To me, game theory applied to game design is: The science of establishing optimal play in a complex game situation. In this perspective, it is more about understanding a player’s process when he is trying to make the best move. It impacts design in an indirect fashion, but it is still a way to inform it.
The key methods that game theory uses are based on the systematic listing of the different options and their respective payoff, in a matrix or in a tree, depending on the game itself. Way before I heard about game theory, I had used these methods in two contexts. The first was when trying to solve the logic riddles of Raymond Smullyan’s book “What is the title of this book?”. In it, the reader is taken through riddles about the inhabitants of a strange island, that are either knights and speak only the truth, or knaves that always lie. One of the very first problem goes as such:
According to this old problem, three of the inhabitants -A, B, and C- were standing together in a garden. A stranger passed by and asked A, “Are you a knight or a knave?” A answered, but rather indistinctly, so the stranger could not make out what he said. The stranger than asked B, What did A say?” B replied, “A said that he is a knave.” At this point the third man, C, said, “Don’t believe B; he is lying!”
The question is, what are B and C?
So, let’s evaluate B’s statement, exploring the possibility that he would be right. Then that would mean that A would have said he was a knave, which is impossible as if he was lying, he would be a knight and would have lied, and if he was saying the truth and was thus a knight we would experience a paradox and all life as you know it would stop instantaneously and every molecule in your body would explode at the speed of light, which would be bad.
We can then safely conclude that B is a liar, thus a knave.
The evaluation of C’s statement “Don’t believe B; he is lying” concludes of course that he is a knight.
Now you might say that this is not truely game theory, and you would probably be right, but the fact is that the logic and systematic approach are the same than those used in game theory and are adapted when evaluating a game position. It also relates to how game theory applies to player undestanding as we are trying here to find the solution to a problem, “win the game” as you could say, which segways into the other way to learn game theory related skills: Competitive gaming.

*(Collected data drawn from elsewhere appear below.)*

-- ==== Sys2Proof/Machine/Operands.lean ====
section
/-! DEFINITION. Operand forms: what an instruction of each format asks of the issue stage (R63, R64), immediates and
offsets of the short and long forms (R65), memory addresses, shape extents and layouts (R159 to R173). -/

namespace Sys2Proof

open Machine

/-! ### Formats -/

/-- Length in words of an instruction with an optional extension. -/
def lenOf {α : Type} (x : Option α) : Nat := if x.isSome then 2 else 1

/-- Issue of a common instruction: opcodes from 0x20 on use X's scalar ALU (R120, R156). -/
def Hd.issue (h : Hd) (opc len : Nat) (srcs : List (BitVec 5 × Bool)) (uses : List Name) (lat : Nat) : Issue :=
  { g := h.g, ring := h.ring, len, opc, srcs, uses, lat,
    unit := if h.g = .x ∧ 0x20 ≤ opc then .alu else .free }

/-- Issue of an engine's own instruction. -/
def Ring.issue (r : Ring) (g : Eng) (opc len : Nat) (srcs : List (BitVec 5)) (uses : List Name) (lat : Nat) : Issue :=
  { g, ring := r, len, opc, srcs := srcs.map fun n => (n, false), uses, lat }

/-- Sources a and b with their peek bits (R64). -/
def F3.srcs (o : F3) : List (BitVec 5 × Bool) := [(o.a, flag o.s 1), (o.b, flag o.s 0)]

/-- A source that pops. -/
def pop (n : BitVec 5) : BitVec 5 × Bool := (n, false)

/-! ### Immediates and offsets (R63 to R65) -/

/-- imm7 or imm32 = IMMH, imm7, sign-extended. -/
def FI.value (o : FI) (x : Option XI) : Word :=
  match x with
  | none => o.imm.signExtend 64
  | some e => (e.immh ++ o.imm).signExtend 64

/-- imm12, or imm32 = IMMH, imm12. -/
def FU.value (o : FU) (x : Option XU) : W32 :=
  match x with
  | none => o.imm.setWidth 32
  | some e => e.immh ++ o.imm

def FB.offset (o : FB) (x : Option XB) : Int :=
  match x with
  | none => o.off.toInt
  | some e => (e.offh ++ o.off).toInt

def FZ.offset (o : FZ) (x : Option XZ) : Int :=
  match x with
  | none => o.off.toInt
  | some e => (e.offh ++ o.off).toInt

/-- Sources of a memory operand: base and, short or with IDX, index. -/
def memSrcs (a b : BitVec 5) (x : Option XM) : List (BitVec 5) :=
  match x with
  | some e => if e.idx then [a, b] else [a]
  | none => [a, b]

/-- Sum of base, index and offset: the sources of a memory operand are the first values. -/
def memAddr (x : Option XM) (vs : List Word) : Word :=
  match x with
  | some e => vs.headD 0 + (if e.idx then vs.getD 1 0 else 0) + e.offs.signExtend 64
  | none => vs.headD 0 + vs.getD 1 0

/-- The value behind the memory operand: a store's data. -/
def memData (x : Option XM) (vs : List Word) : Word :=
  match x with
  | some e => if e.idx then vs.getD 2 0 else vs.getD 1 0
  | none => vs.getD 2 0

/-- Access size of R64 in bytes. -/
def F3.size (o : F3) : Nat := 2 ^ o.s.toNat

/-! ### Vector fields (R66, R209 to R212) -/

/-- Format code. -/
def XV.code (v : XV) : Nat := v.fmt.toNat

/-- The effective format. -/
def XV.format (v : XV) : Fmt := (Fmt.ofCode v.code).getD .untyped

/-- Peek bits of field a and of field b (R211). -/
def F3.srcA (o : F3) : BitVec 5 × Bool := (o.a, flag o.s 1)
def F3.srcB (o : F3) : BitVec 5 × Bool := (o.b, flag o.s 0)

/-- Whether a format's results can be late. -/
def Fmt.isFp (f : Fmt) : Bool := f.float.isSome || f == .dsw8

namespace Machine

/-! ### Shape registers -/

/-- Extent k of shape register n. -/
def Strand.ext (t : Strand) (n k : Nat) : W32 := (t.sh.getD n []).getD k 0

end Machine

end Sys2Proof
end

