/-- Block kb of row i of a slot (R254). -/
def OpSlot.block (o : OpSlot) (i kb : Nat) : Nat × Block :=
  let d := o.body.blockDesc (2 * i + kb)
  let desc := tagFmt o.tag == 12
  let governs := desc || tagScaled o.tag
  let code := if desc then descFmt d else tagFmt o.tag
  (code, { fmt := (Fmt.ofCode code).getD .untyped, elems := unpack (codeBits code) (o.body.bytes (128 * i + 64 * kb) 64),
           zero := governs && descZero d, scaled := governs && descScaled d, scale := descScale d })

/-- Whether every descriptor that governs a block of the slot can be decoded (R36, R254). -/
def OpSlot.descsOk (o : OpSlot) : Bool :=
  !(tagFmt o.tag == 12 || tagScaled o.tag) || (tab 128 o.body.blockDesc).all descOk

/-- Rows of two blocks. -/
abbrev BlockRows := List (List (Nat × Block))

def OpSlot.rows (o : OpSlot) : BlockRows := tab 64 fun i => tab 2 fun kb => o.block i kb

/-- The 2-bit index of kept element e of row i. -/
def OpSlot.keptIndex (o : OpSlot) (i e : Nat) : Nat := (o.body.byte (128 * i + 64 + e / 4)).toNat / 4 ^ (e % 4) % 4

/-- The encoding of +0 in a format (R32). -/
def zeroCode (fmt : Nat) : Nat := if fmt = 7 then 0x77 else 0

/-- The logical row of a sparse A slot: none when a group's indices do not rise. -/
def OpSlot.sparseRow (o : OpSlot) (i : Nat) : Option (List Nat) :=
  let w := codeBits (tagFmt o.tag)
  let kept := unpack w (o.body.bytes (128 * i) 64)
  let n := kept.length
  if (tab (n / 2) id).all fun g => decide (o.keptIndex i (2 * g) < o.keptIndex i (2 * g + 1)) then
    some (tab (2 * n) fun p =>
      let g := p / 4
      if o.keptIndex i (2 * g) = p % 4 then kept.getD (2 * g) 0
      else if o.keptIndex i (2 * g + 1) = p % 4 then kept.getD (2 * g + 1) 0 else zeroCode (tagFmt o.tag))
  else none

def OpSlot.sparseRows (o : OpSlot) : Option BlockRows :=
  (tab 64 id).foldr (fun i acc =>
    match o.sparseRow i, acc with
    | some row, some rest =>
      let code := tagFmt o.tag
      let half := row.length / 2
      let blk := fun es => (code, ({ fmt := (Fmt.ofCode code).getD .untyped, elems := es, zero := false, scaled := false, scale := 0 } : Block))
      some ([blk (row.take half), blk (row.drop half)] :: rest)
    | _, _ => none) (some [])

/-- Pairs that the array accepts (R45). -/
def pairOk (a b : Nat) : Bool :=
  (a == 2 && b == 2) || (a == 3 && b == 3) ||
  ([4, 5, 7, 8].contains a && [4, 5, 7, 8].contains b && !(a == 5 && b == 5)) ||
  ([6, 9].contains a && [6, 9].contains b)

/-- Every pair of blocks is accepted. -/
def pairsOk (a b : BlockRows) : Bool :=
  (tab 2 id).all fun kb =>
    let fs := fun (r : BlockRows) => (r.map fun row => (row.getD kb (0, ⟨.untyped, [], false, false, 0⟩)).1).eraseDups
    (fs a).all fun x => (fs b).all fun y => pairOk x y

/-- What a block brings to a step as sources: its elements and scale, or the +0 of a ZERO block (R37, R57). -/
def blockSources (b : Block) : List Val :=
  if b.zero then [] else b.elems.map (exact b.fmt) ++ (if b.scaled then [scaleValue b.scale] else [])

/-- One block step with its events: source NaNs and infinities are those of the accumulator and the blocks. -/
def arrayStep (acc : Nat × List Events) (p : (Nat × Block) × (Nat × Block)) : Nat × List Events :=
  let a := p.1.2
  let b := p.2.2
  let t := blockTerm a b
  if t.isZero then acc
  else
    let x := exact .f32 acc.1
    let r := roundE (Val.add 0 x t) .f32 0
    let vals := [x] ++ blockSources a ++ blockSources b
    (r.enc, acc.2 ++ [eventsOf .f32 r (vals.any Val.isNan) (vals.any fun v => !v.isFin)])

/-- One tile operation over 64 × 64 elements. -/
def tileOperation (c : List W32) (a b : BlockRows) (masked : Nat → Nat → Bool) : List W32 × List Events :=
  let out := c.zipIdx.map fun e =>
    if masked (e.2 / 64) (e.2 % 64) then (e.1, ([] : List Events))
    else
      let r := ((a.getD (e.2 / 64) []).zip (b.getD (e.2 % 64) [])).foldl arrayStep (e.1.toNat, [])
      (BitVec.ofNat 32 r.1, r.2)
  (out.map (·.1), (out.map (·.2)).flatten)

/-- Masked elements of a step (R260). -/
def stepMask (seg : Nat) (a b : OpSlot) (i j : Nat) : Bool :=
  seg != 0 && !segMatch (seg == 2) (a.body.sidecar i) (b.body.sidecar j)

/-- What a step's array work gives: the C tile, the scratch tile, events in F32, those of P with their format group,
whether it accumulates into a tile that this phase has not initialised (R252). -/
structure StepOut where
  c   : AccTile
  sx  : Option (List W32)
  ev  : List Events
  pev : Nat × List Events
  unrep : Bool

/-- Plain and sparse steps: the reason that stops the nest, or the result. -/
def plainStep (cfg : NestCfg) (st : NestStep) (a b : OpSlot) (c : AccTile) : Except Nat StepOut :=
  let sparse := cfg.mode == 2
  let aOk := if sparse then tagSpc a.tag == 1 && [2, 3, 4, 5, 7, 8].contains (tagFmt a.tag) && !tagScaled a.tag
    else tagSpc a.tag == 0
  if !aOk || tagSpc b.tag != 0 then .error 2
  else match if sparse then a.sparseRows else some a.rows with
    | none => .error 2
    | some ra =>
      if !pairsOk ra b.rows then .error 1
      else
        let init := st.first && !cfg.acc
        let c0 := if init then { c with c := List.replicate 4096 0, pi := true } else c
        let r := tileOperation c0.c ra b.rows (stepMask cfg.seg a b)
        .ok ⟨{ c0 with c := r.1 }, none, r.2, (0, []), !init && !c.pi⟩

/-- An F32 value on its way through several roundings: whether one overflowed, whether the last underflowed. -/
structure FpVal where
  v   : Val
  ovf : Bool
  unf : Bool
  deriving DecidableEq, Repr

def FpVal.start (x : W32) : FpVal := ⟨f32v x, false, false⟩

/-- The next value, rounded to F32. -/
def FpVal.next (t : FpVal) (f : Val → Val) : FpVal :=
  let r := roundE (f t.v) .f32 0
  ⟨exact .f32 r.enc, t.ovf || r.ovf, r.unf⟩

/-- A special function of the value. -/
def FpVal.spec (t : FpVal) (f : SpecFn) : FpVal :=
  let r := f.apply .f32 (rnF32 t.v)
  ⟨exact .f32 r.enc, t.ovf || r.ovf, r.unf⟩

/-- One of two values: what rounding did to it stands only if it is the one chosen. -/
def FpVal.pick (t : FpVal) (e : Nat) : FpVal :=
  let v := exact .f32 e
  if v = t.v then t else ⟨v, false, false⟩

/-- The events of an element that has gone through stages and is written as lane l (R57, R264): a NaN or an infinity of
its own making, from operands that hold none. -/
def FpVal.events (t : FpVal) (l : Lane) (srcNan : Bool) : Lane :=
  { l with ev := { l.ev with
      nan := l.ev.nan || (t.v.isNan && !srcNan), ovf := l.ev.ovf || (t.ovf && !t.v.isFin), unf := l.ev.unf || (t.unf && !t.v.isZero) } }

/-- The element rounded to a format, from operands of which some hold a NaN or are not finite. -/
def FpVal.lane (t : FpVal) (fmt : Fmt) (rnd : Nat) (ops : List Val) : Lane :=
  t.events (fpLane fmt false t.v (roundE t.v fmt rnd) t.v.isNan (ops.any fun v => !v.isFin)) (ops.any Val.isNan)

/-- VEXP2 in F32 of a value rounded to F32. -/
def expOf (x : Val) : FpVal := (FpVal.next ⟨x, false, false⟩ id).spec .exp2

/-- What a row of a softmax-chained step gives: P, the new m and l, the row of C; l and C with their events. -/
structure SmxRow where
  p : List Lane
  m : W32
  l : Lane
  c : List Lane
  deriving DecidableEq, Repr

/-- Row i of a softmax-chained step: S, its mask, m and l of the row, the row of C. -/
def softmaxRow (fmt : Fmt) (scale : Val) (s : List W32) (masked : Nat → Bool) (m l : W32) (c : List W32) : SmxRow :=
  let mx := s.zipIdx.foldl (fun b e => if masked e.2 then b else maxEnc .f32 false b e.1.toNat) 0xFF800000
  let mNew := maxEnc .f32 false m.toNat mx
  let mv := exact .f32 mNew
  let none' := mv == .inf true
  let p := s.zipIdx.map fun e =>
    if none' || masked e.2 then Lane.plain 0
    else (expOf (Val.mul (Val.sub 0 (f32v e.1) mv) scale)).lane fmt 0 [f32v e.1, mv]
  let alpha := if none' then one else (expOf (Val.mul (Val.sub 0 (f32v m) mv) scale)).v
  let rs := rnF32 (p.foldl (fun a e => Val.add 0 a (exact fmt e.v)) .zero)
  let lNew := ((FpVal.start l).next fun v => Val.mul v alpha).next fun v => Val.add 0 v (exact .f32 rs)
  { p, m := BitVec.ofNat 32 mNew, l := lNew.lane .f32 0 [f32v l, alpha, exact .f32 rs],
    c := c.map fun e => ((FpVal.start e).next fun v => Val.mul v alpha).lane .f32 0 [f32v e, alpha] }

Playing a game to win is akin to what we just did, solving Smullyan’s riddle. We evaluated all the different possibilities in order to find the best one. This is actually the same process you go through, consciously or not, when you try to select the best option when playing a game. The more competitive one becomes, the more he thinks about the different choices and tries to establish an optimal strategy. Competitive street fighter player and professional designer David Sirlin describes this behavior in his book “Playing to Win”.
A competitive game, to me, is a debate. You argue your points with your opponent, and he argues his. “I think this series of moves is optimal,” you say, and he retorts, “Not when you take this into account.” Debates in real life are highly subjective, but in games we can be absolutely sure who the winner is.
Now trying to engage in competitive play yourself might be quite a daunting task, and actually quite unnecessary. Just like car engineers don’t need to be Formula One champions, actual high skill level in playing games is overrated when designing them. Instead, understanding how top players function and what attracts them to specific games will help you design games that have depth and can hold the test of time. Once again, designing games is informed only indirectly by the actual practice of games. That’s where Sirlin’s book can help you get an insight into competitive behavior. On a similar note, thanks to the recent development of e-sports and streaming sites, you can also find many web show about the different competitive games. Listening to their analysis really helped me understand the depth of these games. I would recommend the Day daily as a first foray into competitive gaming.
There you go, I hope these pieces of advice motivated you to dig a bit into game theory!